Per anni ho vissuto sotto la pelle della ragazza che poteva picchiare chiunque in un qualsiasi momento.
 Il mio corpo era allenato allo scontro, abituato dagli incontri quotidiani per la strada, dentro la metropolitana o mentre svolgevo il mio lavoro di giornalista in strada. Dopo essere stata costantemente generosa nell’usare la mia energia fisica quando io e chi avevo accanto si sentiva minacciata, ho realizzato che non era la parte migliore di me. A volte spingevo il mio corpo, forzandolo, a entrare in scontri pesanti, da cui usciva esausto e incapace di comprendere la violenza subita.

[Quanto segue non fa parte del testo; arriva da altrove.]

/-- The checks of a counter instruction from step 4 of R184 on; `amount` is the amount of an add, 0 for others. A near
counter of another partition is found before the amount, and the amount before translation. -/
def ctrFind (s : State) (addr : Word) (k : Acc) (amount : Word) (u : TUse := .core) : CtrAt :=
  if addr.toNat % 8 ≠ 0 then .ends (raise s 5 addr)
  else if haloBadVa s s.cur addr then .ends (raise s 14 addr)
  else
    match nearAt s (coreOf s.cur) addr with
    | some (c, _) =>
      if !(nearNamed s c) then .fault 2 s
      else if 2 ^ 62 ≤ amount.toNat then .fault 3 s
      else ctrName s addr k u
    | none => if 2 ^ 62 ≤ amount.toNat then .fault 3 s else ctrName s addr k u

/-- The effective attribute of the page of a counter address (R287); 0 in the near window. -/
def pbmtAt (s : State) (tid : Nat) (addr : Word) : Nat :=
  match nearAt s (coreOf tid) addr with
  | some _ => 0
  | none => match (xlate s (whoOf s tid) addr .load).1 with | .ok _ _ pb => pb | _ => 0

/-- How a read of a counter at its home, made by a holding or parking instruction, ends. -/
inductive CtrVal where
  | value (v : Word) (s : State)
  | hold (s : State)
  | ends (s : State)

/-- The value at the home for a holding or parking instruction of the thread `s.cur`: after the thread's own earlier
operations on the counter (R182), with the faults found at the home (R177, R201, R202, R363). -/
def ctrValue (s : State) (addr : Word) (l : Loc) : CtrVal :=
  if earlierOwn s s.cur s.order addr l 8 (pbmtAt s s.cur addr) then .hold s
  else if !(homeReach s l) then
    if stuckOut s s.cur 0 addr 0 then .ends (counterFault (unstick s s.cur 0 addr 0) addr 7)
    else .hold (stick s s.cur 0 addr 0 l)
  else
    let s := unstick s s.cur 0 addr 0
    if homeDenied s (partOf s s.cur) l then .ends (counterFault s addr 7)
    else if homeGone s l then .ends (counterFault s addr 5)
    else if poisoned s l 8 then .ends (raise s 9 addr)
    else
      let s := haloHome (toHome s l) s.cur l 8
      .value (BitVec.ofNat 64 (rdLoc s l 8)) s

/-! ### Releases at issue and at the home (R118, R236) -/

/-- Are the earlier accesses of a thread done, as a release at a scope with order number `q` needs (R229, R236)? -/
def releaseReady (s : State) (tid q scope : Nat) : Bool :=
  let t := th s tid
  scope == 0 ||
    ((t.v.queue.all fun e => q ≤ e.seq || !e.op.isLoad) && (t.stores.all fun x => q ≤ x.seq) && (t.precs.all fun x => q ≤ x.st.seq) &&
     (t.sent.all fun x => q ≤ x.seq) &&
     !(s.posts.any fun p => p.tid == tid && p.seq < q && (match p.kind with | .amo _ => true | .test => true | _ => false)))

/-! ### Adds, tests and reads (R185, R186) -/

/-- An operation of a thread on its way to a counter's home. -/
def postOf (s : State) (tid : Nat) (kind : PostKind) (addr : Word) (l : Loc) (amount : Word) (scope d : Nat) : State :=
  let x : Post := { kind := kind, seq := s.order, tid := tid, ctx := (th s tid).ctx, addr := addr, loc := l,
                    amount := amount, scope := scope, d := d, pc := (th s tid).pc, pbmt := pbmtAt s tid addr }
  let s := match l with | .mem _ => noteUse s (whoOf s tid) addr s.order | _ => s
  tick { s with posts := s.posts ++ [x] }

/-- An operation of the thread `s.cur` on its way to a counter's home. -/
def postCtr (s : State) (kind : PostKind) (addr : Word) (l : Loc) (amount : Word) (scope d : Nat) : State :=
  postOf s s.cur kind addr l amount scope d

/-- A posted add (R185). -/
def ctrPost (s : State) (p : BitVec 1) (addr amount : Word) (scope : Nat) : State :=
  match ctrFind s addr .store amount with
  | .at_ l s => finish (postCtr s .add addr l amount scope 0) p
  | .fault r s => counterFault s addr r
  | .ends s => s

/-- A long counter operation (R185, R186). -/
def ctrLong (s : State) (p : BitVec 1) (d : BitVec 5) (la : BitVec 4) (addr amount : Word) (scope : Nat)
    (kind : PostKind) (k : Acc) (check : Word) : State :=
  match ctrFind s addr k check with
  | .at_ l s => finish (longResult (postCtr s kind addr l amount scope d.toNat) d la .waiting) p
  | .fault r s => counterFault s addr r
  | .ends s => s

/-- `ctr.add` (R185). -/
def execCtrAdd (p : BitVec 1) (a b : BitVec 5) (sc : BitVec 3) (s : State) : Out :=
  .next (if sc = 7 then illegal s (wordCtrAdd p a b sc)
    else if vstPending (me s) then held s
    else ctrPost s p (rd s a) (rd s b) sc.toNat)

/-- `ctr.fadd` (R185). -/
def execCtrFadd (p : BitVec 1) (d a b : BitVec 5) (la : BitVec 4) (sc : BitVec 3) (s : State) : Out :=
  .next (if sc = 7 then illegal s (wordCtrFadd p d a b la sc)
    else if vstPending (me s) then held s
    else ctrLong s p d la (rd s a) (rd s b) sc.toNat .fadd .store (rd s b))

/-- `ctr.test` (R186). -/
def execCtrTest (p : BitVec 1) (d a b : BitVec 5) (la : BitVec 4) (sc : BitVec 3) (s : State) : Out :=
  .next (if sc = 7 then illegal s (wordCtrTest p d a b la sc)
    else ctrLong s p d la (rd s a) (rd s b) sc.toNat .test .load 0)

/-- `ctr.read` (R186). -/
def execCtrRead (p : BitVec 1) (d a : BitVec 5) (la : BitVec 4) (s : State) : Out :=
  .next (ctrLong s p d la (rd s a) 0 0 .read .load 0)

/-! ### Waits (R186, R193, R198) -/

/-- The thread parks: listed when the home's table has room, polling otherwise (R193, R196, R198). -/
def park (s : State) (addr thr : Word) (scope : Nat) (l : Loc) (v : Word) (guard : Bool) (how : Nat) : State :=
  let t := me s
  let room := !(tableFull s l)
  let w : Wait := { addr := addr, thr := thr, scope := scope, loc := l, guard := guard, listed := room,
                    due := if t.u.wlim = 0 then none else some (s.cycle + t.u.wlim.toNat),
                    poll := s.cycle + 1024, seen := v, how := how }
  let s := setMe s { t with state := .parked, wait := some w }
  { s with waiters := if room then s.waiters ++ [(s.cur, l)] else s.waiters, last := .parked }

/-- The wait of `ctr.wait` and `ctr.aw`: completes with an acquire, or parks (R186). -/
def waitOn (s : State) (p : BitVec 1) (addr thr : Word) (scope : Nat) (l : Loc) (aw : Bool) : State :=
  match ctrValue s addr l with
  | .hold s => held s
  | .ends s => s
  | .value v s =>
    if met v thr then
      let s := acquire s (coreOf s.cur) scope
      let s := if aw then setMe s { me s with u := { (me s).u with arr := false } } else s
      finish s p
    else park s addr thr scope l v false (if p = 1 then 2 else if aw then 1 else 0)

/-- `ctr.wait` (R186). A wait that is satisfied after parking completes at the reissue of its bundle (R195). -/
def execCtrWait (p : BitVec 1) (a b : BitVec 5) (sc : BitVec 3) (s : State) : Out :=
  .next (if (me s).waitMet then finish s p
    else if sc = 7 then illegal s (wordCtrWait p a b sc)
    else match ctrFind s (rd s a) .load 0 with
      | .at_ l s => waitOn s p (rd s a) (rd s b) sc.toNat l false
      | .fault r s => counterFault s (rd s a) r
      | .ends s => s)

/-- The number of workers that an arrival counts (R187). -/
def arrivals (s : State) (k : BitVec 5) : Word :=
  BitVec.ofNat 64 (maskCount (maskGet s s.cur k.toNat) (me s).v.vl)

/-- `ctr.arrive` (R187). -/
def execCtrArrive (p : BitVec 1) (k a : BitVec 5) (sc : BitVec 3) (s : State) : Out :=
  .next (if sc = 7 ∨ 8 ≤ k.toNat then illegal s (wordCtrArrive p k a sc)
    else if !(me s).v.queue.isEmpty then held s
    else ctrPost s p (rd s a) (arrivals s k) sc.toNat)

/-- `ctr.aw`: arrives once, as `WSTAT.ARR` records, and then waits (R188). -/
def execCtrAw (p : BitVec 1) (k a b : BitVec 5) (sc : BitVec 3) (s : State) : Out :=
  .next (if (me s).waitMet then finish (setMe s { me s with u := { (me s).u with arr := false } }) p
    else if sc = 7 ∨ 8 ≤ k.toNat then illegal s (wordCtrAw p k a b sc)
    else if !(me s).v.queue.isEmpty then held s
    else
      let arr := (me s).u.arr
      let addr := rd s a
      match ctrFind s addr (if arr then .load else .store) 0 with
      | .at_ l s =>
        let thr := rd s b
        let s := if arr then s
          else
            let s := postCtr s .add addr l (arrivals s k) sc.toNat 0
            setMe s { me s with u := { (me s).u with arr := true } }
        waitOn s p addr thr sc.toNat l true
      | .fault r s => counterFault s addr r
      | .ends s => s)

/-! ### Reset, vector add, arm, home query (R189-R192) -/

/-- `ctr.reset` (R189). -/
def execCtrReset (p : BitVec 1) (a : BitVec 5) (sc : BitVec 3) (s : State) : Out :=
  .next (if sc = 7 then illegal s (wordCtrReset p a sc)
    else if vstPending (me s) then held s
    else
      let addr := rd s a
      match ctrFind s addr .store 0 with
      | .fault r s => counterFault s addr r
      | .ends s => s
      | .at_ l s =>
        if !(releaseReady s s.cur s.order sc.toNat) then held s
        else match ctrValue s addr l with
          | .hold s => held s
          | .ends s => s
          | .value _ s =>
            if (me s).priv = .user ∧ ((s.waiters.any fun w => w.2 == l) || s.arms.any fun x => x.loc == l) then
              counterFault s addr 4
            else match releaseWait s (me s).ctx sc.toNat with
            | some s => held s
            | none =>
              let s := releaseCopies s s.cur (me s).ctx sc.toNat
              finish (resetAt (haloHome (l1drop (toHome s l) (coreOf s.cur) l) s.cur l 8) l) p)

/-- The operands that the value of b selects for `ctr.vadd`: VI, VA, MG (R190). -/
def vaddSel (b : Word) : Nat × Nat × Nat := (bits b 4 0, bits b 12 8, bits b 18 16)

/-- The value rules of `ctr.vadd` (R190). -/
def vaddOk (t : Thread) (k : BitVec 5) (b : Word) : Bool :=
  b.toNat / 2 ^ 19 == 0 && bits b 7 5 == 0 && bits b 15 13 == 0 && (t.v.vt == 8 || t.v.vt == 11) &&
  t.v.vl ≤ t.v.rows * 32 && k.toNat != (vaddSel b).2.2

/-- The addresses and amounts of the active elements of a `ctr.vadd`. -/
def vaddElems (s : State) (a b : Word) : List (Nat × Word × Word) :=
  let (vi, va, mg) := vaddSel b
  let t := me s
  let m := maskGet s s.cur mg
  ((List.range t.v.vl).filter fun i => m.getLsbD i).map fun i =>
    (i, a + BitVec.ofInt 64 (sgn 32 (vGet s s.cur vi 32 i)), BitVec.ofNat 64 (vGet s s.cur va (typeWidth t.v.vt) i))

/-- Phase 1 of `ctr.vadd`: every active element is checked; the homes, or how it ends (R190). -/
def vaddCheck (s : State) : List (Nat × Word × Word) → List (Nat × Word × Word × Loc) → CtrAt ⊕ List (Nat × Word × Word × Loc) × State
  | [], acc => .inr (acc.reverse, s)
  | (i, e, n) :: r, acc =>
    match ctrFind s e .store n .gather with
    | .at_ l s => vaddCheck s r ((i, e, n, l) :: acc)
    | .fault k s => .inl (.ends (counterFault s e k))
    | .ends s => .inl (.ends s)

/-- `ctr.vadd` (R190). -/
def execCtrVadd (p : BitVec 1) (k a b : BitVec 5) (sc : BitVec 3) (s : State) : Out :=
  let w := wordCtrVadd p k a b sc
  .next (if sc = 7 ∨ 8 ≤ k.toNat ∨ k = 0 then illegal s w
    else if (me s).v.rows = 0 then raise s 13 (BitVec.ofNat 64 w)
    else if !(vaddOk (me s) k (rd s b)) then illegal s w
    else if !(me s).v.queue.isEmpty then held s
    else match vaddCheck s (vaddElems s (rd s a) (rd s b)) [] with
      | .inl (.ends s) => s
      | .inl (.at_ _ s) => s
      | .inl (.fault _ s) => s
      | .inr (es, s) =>
        finish (es.foldl (fun s e =>
          let (i, addr, n, l) := e
          if homeScope s (coreOf s.cur) l ≤ sc.toNat then
            maskBit (postCtr s .add addr l n sc.toNat 0) s.cur k.toNat i false
          else maskBit s s.cur k.toNat i true) s) p)

/-- `ctr.arm` (R191). -/
def execCtrArm (p : BitVec 1) (d a b : BitVec 5) (s : State) : Out :=
  let addr := rd s a
  .next (match ctrFind s addr .store 0 with
    | .fault r s => counterFault s addr r
    | .ends s => s
    | .at_ l s =>
      match ctrValue s addr l with
      | .hold s => held s
      | .ends s => s
      | .value v s =>
        let t := rd s b
        if met v t then finish (wr (setPend s s.cur 2) d 1) p
        else if tableFull s l then finish (wr s d (statusOf (-1))) p
        else finish (wr { s with arms := s.arms ++ [{ loc := l, thr := t, tid := some s.cur, addr := addr }] } d 0) p)

/-- A well-formed near-counter selection: core and entry (R176). -/
def selOf (v : Word) : Option (Nat × Nat) :=
  if bit v 23 ∧ v.toNat / 2 ^ 24 = 0 ∧ bits v 22 18 = 0 then some (bits v 17 8, bits v 7 0) else none

/-- The home descriptor (R192). A peer's home slice is not in this package's state (log 7). -/
def homeDesc (s : State) (l : Loc) : Nat :=
  let sc := homeScope s (coreOf s.cur) l * 2 ^ 40
  match l with
  | .near c e => 2 ^ 60 + s.pkg * 2 ^ 48 + sc + c * 2 ^ 16 + e * 2 ^ 8
  | .spad _ _ => 0
  | .mem k =>
    if isPeer k then 3 * 2 ^ 60 + pkgOf k * 2 ^ 48 + sc + peerSlice k * 2 ^ 16
    else 2 * 2 ^ 60 + s.pkg * 2 ^ 48 + sc + homeSlice s k * 2 ^ 16

/-- `ctr.home` (R192). -/
def execCtrHome (p : BitVec 1) (d a b : BitVec 5) (la : BitVec 4) (s : State) : Out :=
  let addr := rd s a
  let put (s : State) (n : Nat) : State := finish (longResult s d la (.ready (BitVec.ofNat 64 n))) p
  .next (if rd s b = 0 then
      if addr.toNat % 8 ≠ 0 then raise s 5 addr
      else match ctrName s addr .load with
        | .at_ l s =>
          put s (if homeGone s l then 5
            else if !(homeReach s l) || homeDenied s (partOf s s.cur) l then 7 else homeDesc s l)
        | .fault r s => put s r
        | .ends s => s
    else match selOf (rd s b) with
      | some (c, e) =>
        if a ≠ 0 then illegal s (wordCtrHome p d a b la)
        else
          let n := (co s (coreOf s.cur)).ncbase
          put s (if bit n 0 ∧ partOfCore s c = partOf s s.cur then n.toNat / 2 ^ 21 * 2 ^ 21 + c * 2048 + e * 8 else 0)
      | none => illegal s (wordCtrHome p d a b la))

Ci ho messo anni per capire tutte le strategie di difesa di questo corpo.

Mentre ricordavamo, insieme ad amicx, episodi passati condivisi, ho scoperto che dopo ogni scontro violento avvenuto, mi dimenticavo momentaneamente dell’accaduto. Le persone amiche raccontavano di azioni che avevo fatto di cui non ricordavo. La mia mente rinnegava tutte le mie azioni, mentre cercavo di ricordare la situazione, davanti a me vedevo solo un buco nero senza fine. Il mio corpo si ricordava da solo, di una frustata sulla schiena o di una spalla indolensita e se lo teneva per sè.

Mi sono accorta di averlo usato come scudo protettivo dal vero dolore, mentre il corpo lo ha messo da parte per farlo uscire nel momento opportuno.
Quando ciò accade, nessun antidolorifico può alleviarlo. Mentre il corpo parla, l’essere umano può solo riconoscere la sua verità. Il corpo richiama il trauma di un momento passato nascosto che pensava di aver superato. 

Il mio inconscio si ricorda alcuni di questi momenti, sento delle forti scosse, perchè come disse lo scrittore vietnamita Vu Tran: “Ciò che dimentichi subito, è fatto per essere ricordato di più dopo
Può questo voler dire che sono forse sopravvissuta alle conseguenze di un abuso? Di sicuro no.
Abbiamo bisogno di fare un lungo viaggio, da cui non sappiamo come ne usciremo, se curando e sviscerando le zone del dolore o se invece la situazione sarà complessa prolungando la sofferenza nel silenzio?
Forse sono sopravvissuta agli abusi e le molestie abituali sia all’università che nel luogo di lavoro. Ma mi sono dovuta confrontare con le prese in giro, il bullismo e gli sguardi increduli che si domandavano chi ci fosse dietro a questo strano corpo che passava attraverso uno stormo di occhi dall’atteggiamento feroce. Occhi che cercavano nel mio corpo un segno di femminilità che veniva distrutto dalla mia voce.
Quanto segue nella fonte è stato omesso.